(Beginning of Source records)

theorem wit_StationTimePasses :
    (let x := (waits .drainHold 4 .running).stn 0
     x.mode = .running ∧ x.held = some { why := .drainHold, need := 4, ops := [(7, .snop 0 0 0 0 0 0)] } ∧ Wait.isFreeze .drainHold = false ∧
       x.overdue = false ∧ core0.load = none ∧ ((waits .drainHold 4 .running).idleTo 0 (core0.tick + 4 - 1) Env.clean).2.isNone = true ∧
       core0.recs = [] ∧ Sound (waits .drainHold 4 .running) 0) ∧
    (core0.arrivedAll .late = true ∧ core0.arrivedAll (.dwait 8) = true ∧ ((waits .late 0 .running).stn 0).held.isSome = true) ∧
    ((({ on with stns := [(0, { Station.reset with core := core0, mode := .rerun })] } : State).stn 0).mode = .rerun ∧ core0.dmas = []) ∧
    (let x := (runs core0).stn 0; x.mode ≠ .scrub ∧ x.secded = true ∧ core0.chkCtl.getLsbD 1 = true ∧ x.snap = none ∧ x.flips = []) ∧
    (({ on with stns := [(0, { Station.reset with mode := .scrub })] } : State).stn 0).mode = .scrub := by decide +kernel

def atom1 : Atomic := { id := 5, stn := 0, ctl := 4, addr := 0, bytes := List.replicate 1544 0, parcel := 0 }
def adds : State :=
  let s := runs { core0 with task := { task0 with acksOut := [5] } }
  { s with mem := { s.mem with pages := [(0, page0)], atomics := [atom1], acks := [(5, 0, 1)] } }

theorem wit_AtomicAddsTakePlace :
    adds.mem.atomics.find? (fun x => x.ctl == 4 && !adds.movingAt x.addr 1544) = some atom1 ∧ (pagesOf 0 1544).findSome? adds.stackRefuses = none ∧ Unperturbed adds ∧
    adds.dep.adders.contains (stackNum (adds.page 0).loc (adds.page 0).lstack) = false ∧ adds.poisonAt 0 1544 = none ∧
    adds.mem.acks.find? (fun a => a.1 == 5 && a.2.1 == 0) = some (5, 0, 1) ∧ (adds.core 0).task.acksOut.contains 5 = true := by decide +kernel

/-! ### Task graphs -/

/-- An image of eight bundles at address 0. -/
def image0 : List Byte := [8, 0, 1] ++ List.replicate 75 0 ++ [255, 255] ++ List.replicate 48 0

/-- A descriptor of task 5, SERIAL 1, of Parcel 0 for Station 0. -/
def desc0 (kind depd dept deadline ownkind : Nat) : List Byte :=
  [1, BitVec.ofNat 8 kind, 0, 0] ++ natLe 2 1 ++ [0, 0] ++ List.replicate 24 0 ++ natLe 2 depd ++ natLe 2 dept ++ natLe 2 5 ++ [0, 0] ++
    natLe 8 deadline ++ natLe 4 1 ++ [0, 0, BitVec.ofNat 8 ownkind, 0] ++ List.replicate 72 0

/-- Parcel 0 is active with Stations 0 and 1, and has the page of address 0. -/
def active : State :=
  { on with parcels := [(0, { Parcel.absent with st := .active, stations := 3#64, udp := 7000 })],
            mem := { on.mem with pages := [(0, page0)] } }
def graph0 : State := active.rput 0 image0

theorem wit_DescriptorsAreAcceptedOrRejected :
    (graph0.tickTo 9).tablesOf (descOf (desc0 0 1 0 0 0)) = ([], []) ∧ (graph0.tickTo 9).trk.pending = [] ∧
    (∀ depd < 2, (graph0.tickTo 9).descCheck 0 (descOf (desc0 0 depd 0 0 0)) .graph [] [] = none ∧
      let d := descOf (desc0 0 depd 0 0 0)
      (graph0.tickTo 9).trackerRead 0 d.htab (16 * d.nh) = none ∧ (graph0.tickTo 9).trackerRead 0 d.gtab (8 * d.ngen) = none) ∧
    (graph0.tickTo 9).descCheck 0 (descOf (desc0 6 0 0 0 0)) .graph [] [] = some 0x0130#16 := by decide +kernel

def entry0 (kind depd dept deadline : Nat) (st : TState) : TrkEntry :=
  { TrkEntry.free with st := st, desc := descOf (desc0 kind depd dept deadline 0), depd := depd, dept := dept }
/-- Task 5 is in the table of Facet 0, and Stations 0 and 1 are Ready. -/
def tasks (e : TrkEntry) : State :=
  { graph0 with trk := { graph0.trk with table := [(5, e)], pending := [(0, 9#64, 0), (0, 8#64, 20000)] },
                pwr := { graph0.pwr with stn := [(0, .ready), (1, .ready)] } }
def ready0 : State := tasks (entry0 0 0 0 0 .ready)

(End of Source records)
(Beginning of Source records)

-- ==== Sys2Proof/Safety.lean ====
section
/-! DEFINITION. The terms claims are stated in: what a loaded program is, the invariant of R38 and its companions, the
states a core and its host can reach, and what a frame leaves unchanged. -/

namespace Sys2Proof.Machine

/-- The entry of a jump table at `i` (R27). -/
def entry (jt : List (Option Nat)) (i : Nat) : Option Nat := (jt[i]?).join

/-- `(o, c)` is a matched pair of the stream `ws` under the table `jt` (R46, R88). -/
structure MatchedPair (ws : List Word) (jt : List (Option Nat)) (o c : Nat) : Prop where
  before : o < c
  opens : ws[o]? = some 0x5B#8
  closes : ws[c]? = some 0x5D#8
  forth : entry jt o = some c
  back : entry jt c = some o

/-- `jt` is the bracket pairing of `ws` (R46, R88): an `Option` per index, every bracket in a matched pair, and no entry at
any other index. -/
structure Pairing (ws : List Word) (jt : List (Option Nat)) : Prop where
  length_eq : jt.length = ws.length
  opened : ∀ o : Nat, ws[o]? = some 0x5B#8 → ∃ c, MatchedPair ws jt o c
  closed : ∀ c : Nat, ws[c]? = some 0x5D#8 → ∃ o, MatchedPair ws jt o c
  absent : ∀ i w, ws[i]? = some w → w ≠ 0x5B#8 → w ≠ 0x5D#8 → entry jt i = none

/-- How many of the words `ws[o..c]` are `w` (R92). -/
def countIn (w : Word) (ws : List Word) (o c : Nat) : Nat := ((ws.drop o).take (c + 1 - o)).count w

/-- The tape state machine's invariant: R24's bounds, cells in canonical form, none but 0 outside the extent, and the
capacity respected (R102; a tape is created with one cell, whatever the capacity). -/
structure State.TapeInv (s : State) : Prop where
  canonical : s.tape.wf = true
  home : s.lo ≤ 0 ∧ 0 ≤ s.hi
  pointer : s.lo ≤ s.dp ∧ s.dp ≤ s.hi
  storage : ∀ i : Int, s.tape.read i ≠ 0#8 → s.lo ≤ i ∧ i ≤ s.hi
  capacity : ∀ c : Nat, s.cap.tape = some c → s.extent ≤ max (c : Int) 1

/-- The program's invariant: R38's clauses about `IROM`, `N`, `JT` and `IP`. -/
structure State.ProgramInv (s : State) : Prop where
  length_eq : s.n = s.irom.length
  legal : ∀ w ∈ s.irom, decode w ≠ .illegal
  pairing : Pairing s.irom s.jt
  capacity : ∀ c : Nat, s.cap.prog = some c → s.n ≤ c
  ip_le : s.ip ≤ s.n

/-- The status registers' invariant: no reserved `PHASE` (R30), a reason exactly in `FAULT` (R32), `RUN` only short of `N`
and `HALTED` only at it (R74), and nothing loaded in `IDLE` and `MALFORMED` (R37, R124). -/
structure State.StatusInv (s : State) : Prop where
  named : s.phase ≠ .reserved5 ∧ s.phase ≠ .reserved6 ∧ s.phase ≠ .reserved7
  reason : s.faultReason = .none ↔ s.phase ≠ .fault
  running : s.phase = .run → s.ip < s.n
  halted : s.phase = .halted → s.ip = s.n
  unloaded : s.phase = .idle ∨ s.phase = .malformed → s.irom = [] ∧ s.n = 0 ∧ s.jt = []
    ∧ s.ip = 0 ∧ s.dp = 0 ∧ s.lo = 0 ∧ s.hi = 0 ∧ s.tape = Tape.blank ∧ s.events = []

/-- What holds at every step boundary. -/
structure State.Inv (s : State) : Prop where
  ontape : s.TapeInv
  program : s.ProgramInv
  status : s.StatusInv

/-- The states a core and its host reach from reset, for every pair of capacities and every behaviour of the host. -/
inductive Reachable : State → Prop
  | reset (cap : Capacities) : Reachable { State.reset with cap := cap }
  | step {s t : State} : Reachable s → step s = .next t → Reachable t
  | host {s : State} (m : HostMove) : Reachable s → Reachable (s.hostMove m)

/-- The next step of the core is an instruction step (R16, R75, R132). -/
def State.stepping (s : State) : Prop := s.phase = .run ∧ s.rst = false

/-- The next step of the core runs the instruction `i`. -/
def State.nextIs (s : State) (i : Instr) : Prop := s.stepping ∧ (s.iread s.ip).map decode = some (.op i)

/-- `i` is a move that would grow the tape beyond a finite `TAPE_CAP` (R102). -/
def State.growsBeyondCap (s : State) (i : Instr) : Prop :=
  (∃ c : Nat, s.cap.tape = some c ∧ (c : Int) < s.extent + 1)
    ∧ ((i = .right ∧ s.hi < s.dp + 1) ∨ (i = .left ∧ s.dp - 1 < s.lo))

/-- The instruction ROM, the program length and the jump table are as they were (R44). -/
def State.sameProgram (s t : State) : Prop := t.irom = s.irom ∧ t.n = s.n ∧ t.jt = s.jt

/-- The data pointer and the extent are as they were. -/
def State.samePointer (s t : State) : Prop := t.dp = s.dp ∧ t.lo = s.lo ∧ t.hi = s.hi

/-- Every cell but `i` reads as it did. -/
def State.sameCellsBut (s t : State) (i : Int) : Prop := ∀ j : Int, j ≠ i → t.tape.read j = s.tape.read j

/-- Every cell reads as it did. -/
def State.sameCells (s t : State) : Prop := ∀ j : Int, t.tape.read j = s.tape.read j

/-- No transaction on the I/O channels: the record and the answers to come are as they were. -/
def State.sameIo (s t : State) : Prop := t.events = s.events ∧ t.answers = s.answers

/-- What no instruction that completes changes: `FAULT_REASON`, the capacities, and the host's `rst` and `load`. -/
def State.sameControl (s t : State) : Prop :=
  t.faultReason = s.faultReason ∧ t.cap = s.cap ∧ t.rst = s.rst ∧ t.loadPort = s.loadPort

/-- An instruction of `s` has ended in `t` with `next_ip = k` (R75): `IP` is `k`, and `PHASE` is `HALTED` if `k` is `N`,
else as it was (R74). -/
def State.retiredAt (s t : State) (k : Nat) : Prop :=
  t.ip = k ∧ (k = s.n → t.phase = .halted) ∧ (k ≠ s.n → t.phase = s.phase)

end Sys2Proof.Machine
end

(End of Source records)
(Beginning of Source records)

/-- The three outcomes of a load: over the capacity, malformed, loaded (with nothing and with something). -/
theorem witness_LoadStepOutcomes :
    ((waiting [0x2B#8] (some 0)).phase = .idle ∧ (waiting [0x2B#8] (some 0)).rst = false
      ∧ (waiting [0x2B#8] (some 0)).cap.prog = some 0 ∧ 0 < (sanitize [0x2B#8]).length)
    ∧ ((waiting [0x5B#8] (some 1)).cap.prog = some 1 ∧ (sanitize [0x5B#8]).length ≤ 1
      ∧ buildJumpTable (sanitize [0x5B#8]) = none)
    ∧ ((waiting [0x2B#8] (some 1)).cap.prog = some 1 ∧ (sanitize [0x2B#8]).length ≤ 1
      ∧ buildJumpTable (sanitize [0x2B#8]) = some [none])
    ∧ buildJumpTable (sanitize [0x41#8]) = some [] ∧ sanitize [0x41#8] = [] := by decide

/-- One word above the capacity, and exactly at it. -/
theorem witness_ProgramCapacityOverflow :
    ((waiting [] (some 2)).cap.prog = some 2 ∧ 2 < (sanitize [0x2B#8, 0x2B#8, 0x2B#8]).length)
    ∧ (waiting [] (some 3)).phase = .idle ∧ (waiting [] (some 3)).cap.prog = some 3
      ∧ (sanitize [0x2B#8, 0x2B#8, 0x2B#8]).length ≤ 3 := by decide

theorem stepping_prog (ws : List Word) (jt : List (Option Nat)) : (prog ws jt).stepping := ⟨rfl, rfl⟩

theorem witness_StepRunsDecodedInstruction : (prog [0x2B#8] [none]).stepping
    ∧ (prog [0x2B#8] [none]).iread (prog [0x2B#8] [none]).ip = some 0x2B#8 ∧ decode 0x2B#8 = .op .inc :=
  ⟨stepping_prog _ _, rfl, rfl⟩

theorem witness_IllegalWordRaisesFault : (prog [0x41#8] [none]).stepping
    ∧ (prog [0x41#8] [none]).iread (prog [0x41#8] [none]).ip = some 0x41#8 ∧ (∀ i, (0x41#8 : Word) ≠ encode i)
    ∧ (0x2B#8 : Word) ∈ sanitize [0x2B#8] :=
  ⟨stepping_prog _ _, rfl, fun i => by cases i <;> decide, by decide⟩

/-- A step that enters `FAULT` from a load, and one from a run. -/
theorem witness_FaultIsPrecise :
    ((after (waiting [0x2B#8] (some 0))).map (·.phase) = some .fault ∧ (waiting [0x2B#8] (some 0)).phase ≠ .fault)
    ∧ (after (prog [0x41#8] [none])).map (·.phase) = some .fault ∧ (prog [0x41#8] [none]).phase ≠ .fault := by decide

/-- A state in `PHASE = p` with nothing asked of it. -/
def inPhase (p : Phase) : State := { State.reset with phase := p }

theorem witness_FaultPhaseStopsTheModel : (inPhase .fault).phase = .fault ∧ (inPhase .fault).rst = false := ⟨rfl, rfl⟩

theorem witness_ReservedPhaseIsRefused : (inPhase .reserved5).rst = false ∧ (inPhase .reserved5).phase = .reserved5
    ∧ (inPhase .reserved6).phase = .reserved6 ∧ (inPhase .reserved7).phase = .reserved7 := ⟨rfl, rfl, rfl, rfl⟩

(End of Source records)

_What is expected_.
Using the material above, return every line that holds the string "acksOut".

_Your solution_.
  let s := runs { core0 with task := { task0 with acksOut := [5] } }
    adds.mem.acks.find? (fun a => a.1 == 5 && a.2.1 == 0) = some (5, 0, 1) ∧ (adds.core 0).task.acksOut.contains 5 = true := by decide +kernel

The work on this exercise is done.